This chapter’s title — “The Hyena” — evokes the terrifying laughter of that carnivorous animal, which attacks from behind and often begins to eat its prey while the prey is down but still alive. Ishmael is once again musing about Fate and the limitations that are placed on human agency and free will. In the first chapter, “Loomings,” he’d made a joke about predestination:

And, doubtless, my going on this whaling voyage, formed part of the grand programme of Providence that was drawn up a long time ago. It came in as a sort of brief interlude and solo between more extensive performances. I take it that this part of the bill must have run something like this:

“Grand Contested Election for the Presidency of the United States”

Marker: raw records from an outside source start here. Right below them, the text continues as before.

-- ==== Sys2Proof/Laws/State.lean ====
section
/-!
SUPPORT. Laws of the named updates of State: which fields each leaves as they are, and what each accessor reads after it.
-/

namespace Sys2Proof.Machine

variable (s : State)

/-! ## setReg -/

@[simp] theorem setReg_pending (r : Nat) (x : Reg) : (s.setReg r x).pending = s.pending := rfl
@[simp] theorem setReg_ticks (r : Nat) (x : Reg) : (s.setReg r x).ticks = s.ticks := rfl
@[simp] theorem setReg_evt (r : Nat) (x : Reg) : (s.setReg r x).evt = s.evt := rfl
@[simp] theorem setReg_free (r : Nat) (x : Reg) : (s.setReg r x).free = s.free := rfl
@[simp] theorem setReg_out (r : Nat) (x : Reg) : (s.setReg r x).out = s.out := rfl
@[simp] theorem setReg_pwr (r : Nat) (x : Reg) : (s.setReg r x).pwr = s.pwr := rfl
@[simp] theorem setReg_sec (r : Nat) (x : Reg) : (s.setReg r x).sec = s.sec := rfl
@[simp] theorem setReg_mgt (r : Nat) (x : Reg) : (s.setReg r x).mgt = s.mgt := rfl
@[simp] theorem setReg_ro (r : Nat) (x : Reg) : (s.setReg r x).ro = s.ro := rfl
@[simp] theorem setReg_cp (r : Nat) (x : Reg) : (s.setReg r x).cp = s.cp := rfl
@[simp] theorem setReg_progs (r : Nat) (x : Reg) : (s.setReg r x).progs = s.progs := rfl
@[simp] theorem setReg_steps (r : Nat) (x : Reg) : (s.setReg r x).steps = s.steps := rfl
@[simp] theorem setReg_segs (r : Nat) (x : Reg) : (s.setReg r x).segs = s.segs := rfl
@[simp] theorem setReg_blks (r : Nat) (x : Reg) : (s.setReg r x).blks = s.blks := rfl
@[simp] theorem setReg_sigs (r : Nat) (x : Reg) : (s.setReg r x).sigs = s.sigs := rfl
@[simp] theorem setReg_mem (r : Nat) (x : Reg) : (s.setReg r x).mem = s.mem := rfl
@[simp] theorem setReg_dirs (r : Nat) (x : Reg) : (s.setReg r x).dirs = s.dirs := rfl
@[simp] theorem setReg_binds (r : Nat) (x : Reg) : (s.setReg r x).binds = s.binds := rfl
@[simp] theorem setReg_back (r : Nat) (x : Reg) : (s.setReg r x).back = s.back := rfl
@[simp] theorem setReg_grds (r : Nat) (x : Reg) : (s.setReg r x).grds = s.grds := rfl
@[simp] theorem setReg_fab (r : Nat) (x : Reg) : (s.setReg r x).fab = s.fab := rfl
@[simp] theorem setReg_xchs (r : Nat) (x : Reg) : (s.setReg r x).xchs = s.xchs := rfl
@[simp] theorem setReg_days (r : Nat) (x : Reg) : (s.setReg r x).days = s.days := rfl
@[simp] theorem setReg_flt_log (r : Nat) (x : Reg) : (s.setReg r x).flt.log = s.flt.log := rfl
@[simp] theorem setReg_flt_head (r : Nat) (x : Reg) : (s.setReg r x).flt.head = s.flt.head := rfl
@[simp] theorem setReg_flt_ack (r : Nat) (x : Reg) : (s.setReg r x).flt.ack = s.flt.ack := rfl
@[simp] theorem setReg_flt_dumps (r : Nat) (x : Reg) : (s.setReg r x).flt.dumps = s.flt.dumps := rfl
@[simp] theorem setReg_flt_dumpOrder (r : Nat) (x : Reg) : (s.setReg r x).flt.dumpOrder = s.flt.dumpOrder := rfl
@[simp] theorem setReg_flt_clapSeq (r : Nat) (x : Reg) : (s.setReg r x).flt.clapSeq = s.flt.clapSeq := rfl
@[simp] theorem setReg_flt_strike (r : Nat) (x : Reg) : (s.setReg r x).flt.strike = s.flt.strike := rfl
@[simp] theorem setReg_flt_clapOut (r : Nat) (x : Reg) : (s.setReg r x).flt.clapOut = s.flt.clapOut := rfl
@[simp] theorem setReg_flt_chip (r : Nat) (x : Reg) : (s.setReg r x).flt.chip = s.flt.chip := rfl
@[simp] theorem setReg_flt_ustage (r : Nat) (x : Reg) : (s.setReg r x).flt.ustage = s.flt.ustage := rfl
@[simp] theorem setReg_flt_usts (r : Nat) (x : Reg) : (s.setReg r x).flt.usts = s.flt.usts := rfl
@[simp] theorem setReg_flt_usel (r : Nat) (x : Reg) : (s.setReg r x).flt.usel = s.flt.usel := rfl
@[simp] theorem setReg_flt_uswap (r : Nat) (x : Reg) : (s.setReg r x).flt.uswap = s.flt.uswap := rfl
@[simp] theorem setReg_flt_ubank0 (r : Nat) (x : Reg) : (s.setReg r x).flt.ubank0 = s.flt.ubank0 := rfl
@[simp] theorem setReg_flt_ubank1 (r : Nat) (x : Reg) : (s.setReg r x).flt.ubank1 = s.flt.ubank1 := rfl
@[simp] theorem setReg_get_dump (r : Nat) (x : Reg) (y : Nat) : (s.setReg r x).dump y = s.dump y := rfl
@[simp] theorem setReg_get_dom (r : Nat) (x : Reg) (y : Nat) : (s.setReg r x).dom y = s.dom y := rfl
@[simp] theorem setReg_get_ctx (r : Nat) (x : Reg) (y : Nat) : (s.setReg r x).ctx y = s.ctx y := rfl
@[simp] theorem setReg_get_res (r : Nat) (x : Reg) (y z : Nat) : (s.setReg r x).res y z = s.res y z := rfl
@[simp] theorem setReg_get_msix (r : Nat) (x : Reg) (y z : Nat) : (s.setReg r x).msix y z = s.msix y z := rfl
@[simp] theorem setReg_get_prog (r : Nat) (x : Reg) (y : Nat) : (s.setReg r x).prog y = s.prog y := rfl
@[simp] theorem setReg_get_stp (r : Nat) (x : Reg) (y : Nat) : (s.setReg r x).stp y = s.stp y := rfl
@[simp] theorem setReg_get_seg (r : Nat) (x : Reg) (y z : Nat) : (s.setReg r x).seg y z = s.seg y z := rfl
@[simp] theorem setReg_get_blk (r : Nat) (x : Reg) (y : Nat) : (s.setReg r x).blk y = s.blk y := rfl
@[simp] theorem setReg_get_dir (r : Nat) (x : Reg) (y : Nat) : (s.setReg r x).dir y = s.dir y := rfl
@[simp] theorem setReg_get_grd (r : Nat) (x : Reg) (y : Nat) : (s.setReg r x).grd y = s.grd y := rfl
@[simp] theorem setReg_get_port (r : Nat) (x : Reg) (y : Nat) : (s.setReg r x).port y = s.port y := rfl
@[simp] theorem setReg_get_xch (r : Nat) (x : Reg) (y : Nat) : (s.setReg r x).xch y = s.xch y := rfl
@[simp] theorem setReg_get_day (r : Nat) (x : Reg) (y : Nat) : (s.setReg r x).day y = s.day y := rfl
@[simp] theorem setReg_get_bind (r : Nat) (x : Reg) (y : Nat) : (s.setReg r x).bind y = s.bind y := rfl
@[simp] theorem setReg_get_ro (r : Nat) (x : Reg) (y : Nat) : (s.setReg r x).ro? y = s.ro? y := rfl
@[simp] theorem setReg_get_app (r : Nat) (x : Reg) (y z : Nat) : (s.setReg r x).app y z = s.app y z := rfl
@[simp] theorem setReg_get_live (r : Nat) (x : Reg) (y : Nat) : (s.setReg r x).live y = s.live y := rfl
@[simp] theorem setReg_get_shadow (r : Nat) (x : Reg) (y : Nat) : (s.setReg r x).shadow y = s.shadow y := rfl
@[simp] theorem setReg_get_rd (r : Nat) (x : Reg) (y : Nat) : (s.setReg r x).rd y = s.rd y := rfl

/-! ## setDump -/

@[simp] theorem setDump_pending (n : Nat) (x : Dump) : (s.setDump n x).pending = s.pending := rfl
@[simp] theorem setDump_ticks (n : Nat) (x : Dump) : (s.setDump n x).ticks = s.ticks := rfl
@[simp] theorem setDump_evt (n : Nat) (x : Dump) : (s.setDump n x).evt = s.evt := rfl
@[simp] theorem setDump_free (n : Nat) (x : Dump) : (s.setDump n x).free = s.free := rfl
@[simp] theorem setDump_out (n : Nat) (x : Dump) : (s.setDump n x).out = s.out := rfl
@[simp] theorem setDump_pwr (n : Nat) (x : Dump) : (s.setDump n x).pwr = s.pwr := rfl
@[simp] theorem setDump_sec (n : Nat) (x : Dump) : (s.setDump n x).sec = s.sec := rfl
@[simp] theorem setDump_mgt (n : Nat) (x : Dump) : (s.setDump n x).mgt = s.mgt := rfl
@[simp] theorem setDump_ro (n : Nat) (x : Dump) : (s.setDump n x).ro = s.ro := rfl
@[simp] theorem setDump_cp (n : Nat) (x : Dump) : (s.setDump n x).cp = s.cp := rfl
@[simp] theorem setDump_progs (n : Nat) (x : Dump) : (s.setDump n x).progs = s.progs := rfl
@[simp] theorem setDump_steps (n : Nat) (x : Dump) : (s.setDump n x).steps = s.steps := rfl
@[simp] theorem setDump_segs (n : Nat) (x : Dump) : (s.setDump n x).segs = s.segs := rfl
@[simp] theorem setDump_blks (n : Nat) (x : Dump) : (s.setDump n x).blks = s.blks := rfl
@[simp] theorem setDump_sigs (n : Nat) (x : Dump) : (s.setDump n x).sigs = s.sigs := rfl
@[simp] theorem setDump_mem (n : Nat) (x : Dump) : (s.setDump n x).mem = s.mem := rfl
@[simp] theorem setDump_dirs (n : Nat) (x : Dump) : (s.setDump n x).dirs = s.dirs := rfl
@[simp] theorem setDump_binds (n : Nat) (x : Dump) : (s.setDump n x).binds = s.binds := rfl
@[simp] theorem setDump_back (n : Nat) (x : Dump) : (s.setDump n x).back = s.back := rfl
@[simp] theorem setDump_grds (n : Nat) (x : Dump) : (s.setDump n x).grds = s.grds := rfl
@[simp] theorem setDump_fab (n : Nat) (x : Dump) : (s.setDump n x).fab = s.fab := rfl
@[simp] theorem setDump_xchs (n : Nat) (x : Dump) : (s.setDump n x).xchs = s.xchs := rfl
@[simp] theorem setDump_days (n : Nat) (x : Dump) : (s.setDump n x).days = s.days := rfl
@[simp] theorem setDump_flt_log (n : Nat) (x : Dump) : (s.setDump n x).flt.log = s.flt.log := rfl
@[simp] theorem setDump_flt_head (n : Nat) (x : Dump) : (s.setDump n x).flt.head = s.flt.head := rfl
@[simp] theorem setDump_flt_ack (n : Nat) (x : Dump) : (s.setDump n x).flt.ack = s.flt.ack := rfl
@[simp] theorem setDump_flt_dumpOrder (n : Nat) (x : Dump) : (s.setDump n x).flt.dumpOrder = s.flt.dumpOrder := rfl
@[simp] theorem setDump_flt_clapSeq (n : Nat) (x : Dump) : (s.setDump n x).flt.clapSeq = s.flt.clapSeq := rfl
@[simp] theorem setDump_flt_strike (n : Nat) (x : Dump) : (s.setDump n x).flt.strike = s.flt.strike := rfl
@[simp] theorem setDump_flt_clapOut (n : Nat) (x : Dump) : (s.setDump n x).flt.clapOut = s.flt.clapOut := rfl
@[simp] theorem setDump_flt_regs (n : Nat) (x : Dump) : (s.setDump n x).flt.regs = s.flt.regs := rfl
@[simp] theorem setDump_flt_chip (n : Nat) (x : Dump) : (s.setDump n x).flt.chip = s.flt.chip := rfl
@[simp] theorem setDump_flt_ustage (n : Nat) (x : Dump) : (s.setDump n x).flt.ustage = s.flt.ustage := rfl
@[simp] theorem setDump_flt_usts (n : Nat) (x : Dump) : (s.setDump n x).flt.usts = s.flt.usts := rfl
@[simp] theorem setDump_flt_usel (n : Nat) (x : Dump) : (s.setDump n x).flt.usel = s.flt.usel := rfl
@[simp] theorem setDump_flt_uswap (n : Nat) (x : Dump) : (s.setDump n x).flt.uswap = s.flt.uswap := rfl
@[simp] theorem setDump_flt_ubank0 (n : Nat) (x : Dump) : (s.setDump n x).flt.ubank0 = s.flt.ubank0 := rfl
@[simp] theorem setDump_flt_ubank1 (n : Nat) (x : Dump) : (s.setDump n x).flt.ubank1 = s.flt.ubank1 := rfl
@[simp] theorem setDump_get_reg (n : Nat) (x : Dump) (y : Nat) : (s.setDump n x).reg y = s.reg y := rfl
@[simp] theorem setDump_get_dom (n : Nat) (x : Dump) (y : Nat) : (s.setDump n x).dom y = s.dom y := rfl
@[simp] theorem setDump_get_ctx (n : Nat) (x : Dump) (y : Nat) : (s.setDump n x).ctx y = s.ctx y := rfl
@[simp] theorem setDump_get_res (n : Nat) (x : Dump) (y z : Nat) : (s.setDump n x).res y z = s.res y z := rfl
@[simp] theorem setDump_get_msix (n : Nat) (x : Dump) (y z : Nat) : (s.setDump n x).msix y z = s.msix y z := rfl
@[simp] theorem setDump_get_prog (n : Nat) (x : Dump) (y : Nat) : (s.setDump n x).prog y = s.prog y := rfl
@[simp] theorem setDump_get_stp (n : Nat) (x : Dump) (y : Nat) : (s.setDump n x).stp y = s.stp y := rfl
@[simp] theorem setDump_get_seg (n : Nat) (x : Dump) (y z : Nat) : (s.setDump n x).seg y z = s.seg y z := rfl
@[simp] theorem setDump_get_blk (n : Nat) (x : Dump) (y : Nat) : (s.setDump n x).blk y = s.blk y := rfl
@[simp] theorem setDump_get_dir (n : Nat) (x : Dump) (y : Nat) : (s.setDump n x).dir y = s.dir y := rfl
@[simp] theorem setDump_get_grd (n : Nat) (x : Dump) (y : Nat) : (s.setDump n x).grd y = s.grd y := rfl
@[simp] theorem setDump_get_port (n : Nat) (x : Dump) (y : Nat) : (s.setDump n x).port y = s.port y := rfl
@[simp] theorem setDump_get_xch (n : Nat) (x : Dump) (y : Nat) : (s.setDump n x).xch y = s.xch y := rfl
@[simp] theorem setDump_get_day (n : Nat) (x : Dump) (y : Nat) : (s.setDump n x).day y = s.day y := rfl
@[simp] theorem setDump_get_bind (n : Nat) (x : Dump) (y : Nat) : (s.setDump n x).bind y = s.bind y := rfl
@[simp] theorem setDump_get_ro (n : Nat) (x : Dump) (y : Nat) : (s.setDump n x).ro? y = s.ro? y := rfl
@[simp] theorem setDump_get_app (n : Nat) (x : Dump) (y z : Nat) : (s.setDump n x).app y z = s.app y z := rfl
@[simp] theorem setDump_get_live (n : Nat) (x : Dump) (y : Nat) : (s.setDump n x).live y = s.live y := rfl
@[simp] theorem setDump_get_shadow (n : Nat) (x : Dump) (y : Nat) : (s.setDump n x).shadow y = s.shadow y := rfl
@[simp] theorem setDump_get_rd (n : Nat) (x : Dump) (y : Nat) : (s.setDump n x).rd y = s.rd y := rfl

“‘Whaling Voyage by one Ishmael”


Though I cannot tell why it was exactly that those stage managers, the Fates, put me down for this shabby part of a whaling voyage, when others were set down for magnificent parts in high tragedies, and short and easy parts in genteel comedies, and jolly parts in farces — though I cannot tell why this was exactly; yet, now that I recall all the circumstances, I think I can see a little into the springs and motives which being cunningly presented to me under various disguises, induced me to set about performing the part I did, besides cajoling me into the delusion that it was a choice resulting from my own unbiased freewill and discriminating judgment.

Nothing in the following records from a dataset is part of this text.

theorem Ran.emitStep (h : Ran s t) : Ran s (emitStep t b d src p n) := by
  unfold Machine.emitStep
  refine Ran.setNonfin ?_
  unfold emitPage
  dsimp only
  generalize hr0 : (t, ({ amax := 0, cnt := 0, kind := 0, at? := none } : RecAdd)) = r0
  have h0 : Ran s r0.1 := by rw [← hr0]; exact h
  have hf : ∀ a1 a2 a3 a4, Ran s ((List.range 16).foldl (emitBlock b d src a1 a2 a3 p n a4) r0).1 := fun a1 a2 a3 a4 => by
    refine foldl_mem (P := fun y : State × RecAdd => Ran s y.1) h0 (fun y i _ hy => ?_)
    unfold emitBlock
    dsimp only
    exact foldl_mem hy.stBytes (fun v q _ hv => hv.frame stScale_frame)
  split
  · exact (hf _ _ _ _).updRecord
  · exact hf _ _ _ _

theorem Ran.finishPage (h : Ran s t) : Ran s (finishPage t b d p n) := by
  unfold Machine.finishPage
  dsimp only
  exact ((h.boundEvt.dailyAside.frame writeReel_frame).setNonfin).frame State.countIf_frame

/-- What one page of FINISH stores, and that the block goes on with the same pass. -/
theorem Within.finishSlot (h : Within W s t) (g : Frame v s t) (hv : Part.dirs ∉ v ∧ Part.mgt ∉ v ∧ Part.progs ∉ v) (hc : t.back.poison = [])
    (hp : passNow t b = some (q, p)) (hm : (t.blk b).dom = d) (hd : (s.dir (p.page0 + n)).dom = d) (hW : PageIn W s d p n) :
    Within W s (finishSlot b t n) ∧ ∃ q', passNow (finishSlot b t n) b = some (q', p) ∧ ((finishSlot b t n).blk b).dom = d := by
  have keep : ∀ {u : State} {v' : List Part} (q' : Pass), q'.idx = q.idx → Frame v' t u → Part.progs ∉ v' → Ran (setPass t b (some q')) u →
      passNow u b = some (q', p) ∧ (u.blk b).dom = d := by
    intro u v' q' hi gu hpv hr
    have h1 := hr b
    have h2 : runOf ((setPass t b (some q')).blk b) = (some q', d, (t.blk b).lset) := by
      unfold setPass runOf; rw [setBlk_blk_same]; dsimp only; rw [hm]
    rw [h2] at h1
    have e1 : (u.blk b).pass = some q' := congrArg (·.1) h1
    have e2 : (u.blk b).dom = d := congrArg (·.2.1) h1
    have e3 : (u.blk b).lset = (t.blk b).lset := congrArg (·.2.2) h1
    refine ⟨?_, e2⟩
    unfold passNow at hp ⊢
    rw [e1]
    cases hq : (t.blk b).pass with
    | none => rw [hq] at hp; cases hp
    | some q0 =>
      rw [hq] at hp
      dsimp only at hp ⊢
      have hl : listOf u b 16 = listOf t b 16 := by simp only [listOf, State.prog, gu.progs hpv, e2, e3, hm]
      rw [hl]
      cases hx : (listOf t b 16)[q0.idx]? with
      | none => rw [hx] at hp; cases hp
      | some it =>
        rw [hx] at hp
        simp only [Option.map_some, Option.some.injEq, Prod.mk.injEq] at hp
        rw [hi, ← hp.1, hx]
        simp [hp.2]
  have hn : finishPoison t (t.blk b).dom p n = none := by simp [finishPoison, physHit, poisonHit, hc]
  have hp0 : ∀ q', Within W s (setPass t b (some q')) := fun q' => h.keep setPass_frame (Lay.frame setPass_frame)
  unfold Machine.finishSlot
  rw [hp]
  dsimp only
  rw [hn, hm]
  dsimp only
  split
  · exact ⟨h, q, hp, hm⟩
  · split
    · have := keep (v' := [.blks]) { q with wait := 2 } rfl setPass_frame (by decide) (Ran.refl _)
      exact ⟨hp0 _, _, this⟩
    · split
      · have := keep (v' := [.blks]) { q with wait := 4 } rfl setPass_frame (by decide) (Ran.refl _)
        exact ⟨hp0 _, _, this⟩
      · have h1 : Within W s (if (t.dir (p.page0 + n)).frozen = true then t else Machine.finishPage t b d p n) := by
          split
          · exact h
          · exact h.finishPage g hv hd hW
        have g1 : Frame [.ro, .ctxs, .blks, .mem, .binds, .back, .days] t (if (t.dir (p.page0 + n)).frozen = true then t
            else Machine.finishPage t b d p n) := frame_ite (Frame.refl _ _) finishPage_frame
        have r1 : Ran t (if (t.dir (p.page0 + n)).frozen = true then t else Machine.finishPage t b d p n) := by
          split
          · exact Ran.refl _
          · exact (Ran.refl t).finishPage
        revert h1 g1 r1
        generalize (if (t.dir (p.page0 + n)).frozen = true then t else Machine.finishPage t b d p n) = t1
        intro h1 g1 r1
        have r2 : ∀ q', Ran (setPass t b (some q')) (setPass t1 b (some q')) := fun q' c => by
          unfold setPass
          rw [setBlk_blk, setBlk_blk]
          have := r1 b
          unfold runOf at this ⊢
          split
          · simp only [Prod.mk.injEq] at this ⊢; exact ⟨trivial, this.2⟩
          · exact r1 c
        have w2 : ∀ q', Within W s (setPass t1 b (some q')) := fun q' => h1.keep setPass_frame (Lay.frame setPass_frame)
        split
        · have := keep { q with taken := q.taken ++ [n], wait := 3 } rfl (setPass_frame.trans' g1) (by decide) (r2 _)
          exact ⟨w2 _, _, this⟩
        · refine ⟨(w2 _).emitStep (setPass_frame.trans' (g1.trans' g)) ?_ hW.emit hW.scales, _,
            keep { q with taken := q.taken ++ [n] } rfl (emitStep_frame.trans' (setPass_frame.trans' g1)) (by decide) (r2 _).emitStep⟩
          simp [hv.2.2]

He continues that train of thought here, though one gets this sense that, in remembering his falling into the drink, he finds it all  a little less amusing:

There are certain queer times and occasions in this strange mixed affair we call life when a man takes this whole universe for a vast practical joke, though the wit thereof he but dimly discerns, and more than suspects that the joke is at nobody’s expense but his own. … That odd sort of wayward mood I am speaking of, comes over a man only in some time of extreme tribulation; it comes in the very midst of his earnestness, so that what just before might have seemed to him a thing most momentous, now seems but a part of the general joke. There is nothing like the perils of whaling to breed this free and easy sort of genial, desperado philosophy; and with it I now regarded this whole voyage of the Pequod, and the great White Whale its object.

It’s worth noting two things. First, this attitude about fatedness aligns Ishmael with Stubb, who ruminates in a similar fashion in “First Night-Watch” and against Ahab, who can’t seem to get over the “momentous” nature of his previous encounter with Moby Dick. But, second, the evocation of the hyena’s laugh — suggesting that the joker who invented the universe is predatory and brutal — moves him away from Stubb back towards Ahab.

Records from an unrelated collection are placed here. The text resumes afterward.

-- ==== Sys2Proof/Tests/Slice0.lean ====
section
/-!
SUPPORT. Tests of the model on small states: an ill-formed command for each check of well-formedness, worked values of the spec, one step of
each kind of command, and for each statement of the certificates states and operands that meet its hypotheses.
-/

namespace Sys2Proof.Tests

set_option Elab.async false

open Sys2Proof Sys2Proof.Machine

/-! ## Small states -/

/-- Powered by the 40 V input, the ROM running, nothing else on. -/
def tRom : State := { State.reset with pwr := { pwrReset with supply := .on } }

/-- Powered, in secure mode. -/
def tSecure : State := { tRom with sec := { secReset with phase := .secure } }

/-- In operation: rails up, LPDDR5X trained, boot lock set, PCIe link up. -/
def tUp : State :=
  { State.reset with
    pwr := { pwrReset with supply := .on, rails := .up, trained := true }
    sec := { secReset with phase := .locked, lock := true }
    mgt := { mgtReset with phyOn := true }
    cp := { cpReset with perst := false, link := true } }

/-- In operation, without training and without a PCIe link. -/
def tRails : State :=
  { tUp with pwr := { tUp.pwr with trained := false }, cp := { tUp.cp with link := false } }

/-- Whether a command answers a next state that satisfies a test. -/
def after (c : Instr) (s : State) (p : State → Bool) : Bool :=
  match exec c s with
  | .next t => p t
  | _ => false

def noPerf : Perf :=
  { computing := 0, feederDry := 0, drainHeld := 0, swapWait := 0, vecIssue := 0, vecHeld := 0, vecQueue := 0, conflicts := 0
    corrected := 0, retried := 0, linkCe := [] }

def tFrame (n : Nat) : Frame :=
  { bad := 0, corrected := 0, control := n, slots := List.replicate 10 (List.replicate 256 0) }

def tOp : DictOp := { index := 0x2000, sub := 0, ty := 2, shadow := false, offset := 0, value := [] }

/-! ## Well-formedness: an ill-formed command for each check -/

theorem test_wf_strap : (Instr.alwaysOnPowerGood 8 ⟨true, true⟩ false []).wf = false := by decide +kernel
theorem test_wf_block : (Instr.blockClockStop 24).wf = false ∧ (Instr.rampTurn 24 0).wf = false ∧ (Instr.survey 24).wf = false ∧
    (Instr.itemComplete 24 0 ⟨0, noPerf⟩).wf = false ∧ (Instr.blockHang 24).wf = false ∧ (Instr.survey 23).wf = true := by decide +kernel
theorem test_wf_position : (Instr.tile 0 16 noPerf).wf = false ∧ (Instr.parityError 0 16 ⟨0, true⟩).wf = false ∧
    (Instr.cellTimeout 24 0 true).wf = false ∧ (Instr.chain 23 15 noPerf).wf = true := by decide +kernel
theorem test_wf_function : (Instr.flr 17).wf = false ∧ (Instr.flr 16).wf = true := by decide +kernel
theorem test_wf_queue : (Instr.cmdSqDb (.dom 16 0) 0).wf = false ∧ (Instr.cmdCqDb (.dom 0 4096) 0).wf = false ∧
    (Instr.coalesceTimer (.dom 15 4095)).wf = true := by decide +kernel
theorem test_wf_registers : (Instr.cmdSqDb .admin (2 ^ 32)).wf = false ∧ (Instr.cmdSqBase .admin false (2 ^ 64)).wf = false ∧
    (Instr.cmdQCtl .admin (2 ^ 64)).wf = false ∧ (Instr.mgtMbCtl (2 ^ 64)).wf = false := by decide +kernel
theorem test_wf_bar : (Instr.barWrite 17 0 4 0).wf = false ∧ (Instr.barWrite 0 0x4100000 4 0).wf = false ∧
    (Instr.barWrite 0 0 3 0).wf = false ∧ (Instr.barWrite 0 0 4 (2 ^ 32)).wf = false ∧
    (Instr.barWrite 0 0x4000000 8 (2 ^ 64 - 1)).wf = true := by decide +kernel
theorem test_wf_descriptor : (Instr.domCreate (2 ^ 512 + 1)).wf = false ∧ (Instr.domCreate (2 ^ 512)).wf = true ∧ (Instr.step 16 0 0).wf = false ∧
    (Instr.fence 0 4096 0).wf = false ∧ (Instr.copy 15 4095 (2 ^ 512 - 1)).wf = true := by decide +kernel
theorem test_wf_domain : (Instr.teardownGenAcked ⟨16, 0, []⟩).wf = false ∧ (Instr.deferredAdmission 16).wf = false ∧
    (Instr.stepRelease 16 0).wf = false ∧ (Instr.clipPassComplete ⟨16, noPerf⟩).wf = false ∧ (Instr.dailyEnginesDone 16).wf = false := by decide +kernel
theorem test_wf_cell : (Instr.sliceUe 384 0 false).wf = false ∧ (Instr.bindWaitEnd 384 0).wf = false ∧
    (Instr.scrubLine 383 0x1000000 false false).wf = false := by decide +kernel
theorem test_wf_memory : (Instr.dramUe (2 ^ 40)).wf = false ∧ (Instr.granuleMoveComplete 2048).wf = false ∧
    (Instr.packageEmptied 16).wf = false ∧ (Instr.degradedRetry 64).wf = false ∧ (Instr.pageMove (2 ^ 21) (.start 0)).wf = false := by decide +kernel
theorem test_wf_port : (Instr.retryTimeout 8).wf = false ∧ (Instr.packetForward 7 3).wf = false ∧ (Instr.tup ⟨8, noPerf⟩).wf = false ∧
    (Instr.laneLoss 32).wf = false := by decide +kernel
theorem test_wf_frame : (Instr.frameReceive 0 (tFrame (2 ^ 80))).wf = false ∧
    (Instr.frameReceive 0 { tFrame 0 with slots := [] }).wf = false ∧ (Instr.frameReceive 0 (tFrame 0)).wf = true := by decide +kernel
theorem test_wf_region : (Instr.hubHang 4).wf = false ∧ (Instr.dumpStart 0 128).wf = false ∧ (Instr.dailyPageStream 0 ⟨4, noPerf⟩).wf = false ∧
    (Instr.regionReset 4).wf = false ∧ (Instr.memChRetire 4).wf = false := by decide +kernel
theorem test_wf_dump_slot : (Instr.fltDumpRel .secure 4 1).wf = false ∧ (Instr.fltDumpRel .secure 3 256).wf = false := by decide +kernel
theorem test_wf_cue : (Instr.cueApply 12 ⟨0, 0⟩).wf = false ∧ (Instr.cueApply 11 ⟨440, 0⟩).wf = false ∧ (Instr.cueApply 11 ⟨4, 0⟩).wf = true ∧
    (Instr.cueApply 9 ⟨cellUnit 23 16, 0⟩).wf = true := by decide +kernel
theorem test_wf_dictionary : (Instr.read .secure { tOp with index := 0x10000 }).wf = false ∧
    (Instr.write .secure { tOp with sub := 256 }).wf = false ∧ (Instr.describe .secure { tOp with ty := 16 }).wf = false ∧
    (Instr.read .secure { tOp with offset := 2 ^ 32 }).wf = false := by decide +kernel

In any case, Ishmael wants to know whether he should expect more of the same as the voyage continues:

“Queequeg,” said I, when they had dragged me, the last man, to the deck, and I was still shaking myself in my jacket to fling off the water; “Queequeg, my fine friend, does this sort of thing often happen?” Without much emotion, though soaked through just like me, he gave me to understand that such things did often happen.

He gets similar responses from the mates Stubb and Flask.

What’s a boy to do after such a traumatic event?

Go below decks and write his well. Or re-write it: Ishmael tells us that it’s fourth time in his “nautical life” that he’s written a will.

And who do you suppose is the “lawyer, executor, and legatee”? Of course, none other than Queequeg.

His posterity thus secured, Ishmael is ready for anything: “Now then, thought I, unconsciously rolling up the sleeves of my frock, here goes a cool, collected dive at death and destruction, and the devil fetch the hindmost.”

Bring on the next whale! (Surprise, surprise: it’ll take a few chapters before we see one.)

“The Hyena” is read by Nigel Larcombe-Williams is a disability advisor at Plymouth University. The chapter is illustrated with a video entitled And Not A Voyage Complete (2012) by visual artist Hondartza Fraga (still shown above). Visit the “Big Reads” site to view it.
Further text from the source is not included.